Data extract

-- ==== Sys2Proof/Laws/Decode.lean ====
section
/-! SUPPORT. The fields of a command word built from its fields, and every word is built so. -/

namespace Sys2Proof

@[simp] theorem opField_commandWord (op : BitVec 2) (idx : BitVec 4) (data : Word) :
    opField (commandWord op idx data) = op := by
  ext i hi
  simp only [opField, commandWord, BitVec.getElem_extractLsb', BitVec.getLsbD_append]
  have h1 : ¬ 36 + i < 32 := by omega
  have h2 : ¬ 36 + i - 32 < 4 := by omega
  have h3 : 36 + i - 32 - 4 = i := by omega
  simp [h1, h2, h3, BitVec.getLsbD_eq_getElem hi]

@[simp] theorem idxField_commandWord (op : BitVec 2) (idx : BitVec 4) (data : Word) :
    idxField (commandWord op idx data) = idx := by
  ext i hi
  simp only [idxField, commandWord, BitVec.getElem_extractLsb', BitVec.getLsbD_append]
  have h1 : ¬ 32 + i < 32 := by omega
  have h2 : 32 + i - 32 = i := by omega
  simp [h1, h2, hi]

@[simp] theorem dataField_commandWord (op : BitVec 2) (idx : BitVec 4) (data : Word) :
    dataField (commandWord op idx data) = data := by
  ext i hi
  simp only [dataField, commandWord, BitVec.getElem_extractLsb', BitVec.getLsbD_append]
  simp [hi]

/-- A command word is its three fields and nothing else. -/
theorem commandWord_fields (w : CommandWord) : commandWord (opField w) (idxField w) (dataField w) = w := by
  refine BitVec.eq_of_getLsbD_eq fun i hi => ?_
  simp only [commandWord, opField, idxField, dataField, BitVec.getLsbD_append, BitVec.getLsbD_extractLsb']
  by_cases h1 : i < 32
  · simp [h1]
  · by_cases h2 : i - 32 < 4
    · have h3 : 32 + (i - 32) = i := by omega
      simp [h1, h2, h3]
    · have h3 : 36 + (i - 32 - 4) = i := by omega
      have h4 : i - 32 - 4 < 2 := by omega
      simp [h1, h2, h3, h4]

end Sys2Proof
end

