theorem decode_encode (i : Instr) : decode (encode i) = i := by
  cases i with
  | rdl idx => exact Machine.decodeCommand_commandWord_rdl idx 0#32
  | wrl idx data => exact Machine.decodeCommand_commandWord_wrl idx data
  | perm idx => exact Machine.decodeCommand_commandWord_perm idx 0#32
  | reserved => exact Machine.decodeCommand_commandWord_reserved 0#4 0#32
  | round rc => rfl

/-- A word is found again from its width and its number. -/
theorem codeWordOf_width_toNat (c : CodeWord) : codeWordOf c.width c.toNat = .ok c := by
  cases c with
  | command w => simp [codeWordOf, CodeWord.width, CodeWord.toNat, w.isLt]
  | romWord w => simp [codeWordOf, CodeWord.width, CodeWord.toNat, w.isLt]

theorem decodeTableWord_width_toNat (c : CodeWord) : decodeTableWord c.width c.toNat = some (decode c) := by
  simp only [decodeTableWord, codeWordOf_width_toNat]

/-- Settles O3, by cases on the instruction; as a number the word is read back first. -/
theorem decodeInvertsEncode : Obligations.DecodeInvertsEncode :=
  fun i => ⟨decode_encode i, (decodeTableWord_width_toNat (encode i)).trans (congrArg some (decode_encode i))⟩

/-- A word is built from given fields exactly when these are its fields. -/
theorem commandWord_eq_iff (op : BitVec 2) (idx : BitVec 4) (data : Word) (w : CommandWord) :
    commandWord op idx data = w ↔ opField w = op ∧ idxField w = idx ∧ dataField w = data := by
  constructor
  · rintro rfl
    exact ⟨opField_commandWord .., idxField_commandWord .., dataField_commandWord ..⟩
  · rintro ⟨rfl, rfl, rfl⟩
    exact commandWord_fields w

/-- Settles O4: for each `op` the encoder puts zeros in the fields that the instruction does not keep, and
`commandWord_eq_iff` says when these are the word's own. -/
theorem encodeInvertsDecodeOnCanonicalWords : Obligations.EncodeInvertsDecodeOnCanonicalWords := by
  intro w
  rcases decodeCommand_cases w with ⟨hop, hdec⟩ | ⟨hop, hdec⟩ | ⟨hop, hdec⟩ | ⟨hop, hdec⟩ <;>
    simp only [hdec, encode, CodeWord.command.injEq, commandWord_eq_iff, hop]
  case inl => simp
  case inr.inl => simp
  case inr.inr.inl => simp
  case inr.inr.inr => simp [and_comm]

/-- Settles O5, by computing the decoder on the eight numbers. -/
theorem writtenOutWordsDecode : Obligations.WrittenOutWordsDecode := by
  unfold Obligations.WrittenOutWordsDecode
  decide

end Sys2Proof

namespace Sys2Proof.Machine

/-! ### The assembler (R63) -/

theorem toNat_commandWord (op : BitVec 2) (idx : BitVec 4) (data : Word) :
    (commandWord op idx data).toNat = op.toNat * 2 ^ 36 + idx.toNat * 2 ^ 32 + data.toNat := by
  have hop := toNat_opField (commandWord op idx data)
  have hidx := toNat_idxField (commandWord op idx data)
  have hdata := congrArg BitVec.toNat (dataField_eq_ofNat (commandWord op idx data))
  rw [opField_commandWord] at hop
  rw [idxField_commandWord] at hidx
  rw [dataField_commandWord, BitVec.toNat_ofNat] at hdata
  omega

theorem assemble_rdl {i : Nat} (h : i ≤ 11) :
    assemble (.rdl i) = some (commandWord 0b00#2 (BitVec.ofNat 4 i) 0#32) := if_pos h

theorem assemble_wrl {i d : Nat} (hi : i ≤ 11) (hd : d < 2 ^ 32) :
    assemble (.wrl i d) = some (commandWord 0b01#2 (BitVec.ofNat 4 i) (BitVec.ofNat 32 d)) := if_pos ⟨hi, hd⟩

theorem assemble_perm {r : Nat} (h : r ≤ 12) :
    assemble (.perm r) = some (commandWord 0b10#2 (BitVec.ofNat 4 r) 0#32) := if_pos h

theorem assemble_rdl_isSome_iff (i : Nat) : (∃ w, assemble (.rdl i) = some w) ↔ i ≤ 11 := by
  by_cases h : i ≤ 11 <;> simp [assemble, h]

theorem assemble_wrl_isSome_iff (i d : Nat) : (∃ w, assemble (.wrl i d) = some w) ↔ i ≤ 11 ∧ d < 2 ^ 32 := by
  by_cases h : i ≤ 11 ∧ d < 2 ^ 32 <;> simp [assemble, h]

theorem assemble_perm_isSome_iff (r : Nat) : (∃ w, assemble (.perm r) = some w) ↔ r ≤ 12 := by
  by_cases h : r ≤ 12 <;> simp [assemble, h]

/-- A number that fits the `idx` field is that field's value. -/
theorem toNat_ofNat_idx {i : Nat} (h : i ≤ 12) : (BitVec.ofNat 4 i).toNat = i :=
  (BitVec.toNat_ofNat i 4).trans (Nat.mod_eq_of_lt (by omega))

What to produce
Print, without alteration, only the lines above between the one holding "command w =>" and the one holding "back first. -/", inclusive.

Solution for this task
  | command w => simp [codeWordOf, CodeWord.width, CodeWord.toNat, w.isLt]
  | romWord w => simp [codeWordOf, CodeWord.width, CodeWord.toNat, w.isLt]

theorem decodeTableWord_width_toNat (c : CodeWord) : decodeTableWord c.width c.toNat = some (decode c) := by
  simp only [decodeTableWord, codeWordOf_width_toNat]

/-- Settles O3, by cases on the instruction; as a number the word is read back first. -/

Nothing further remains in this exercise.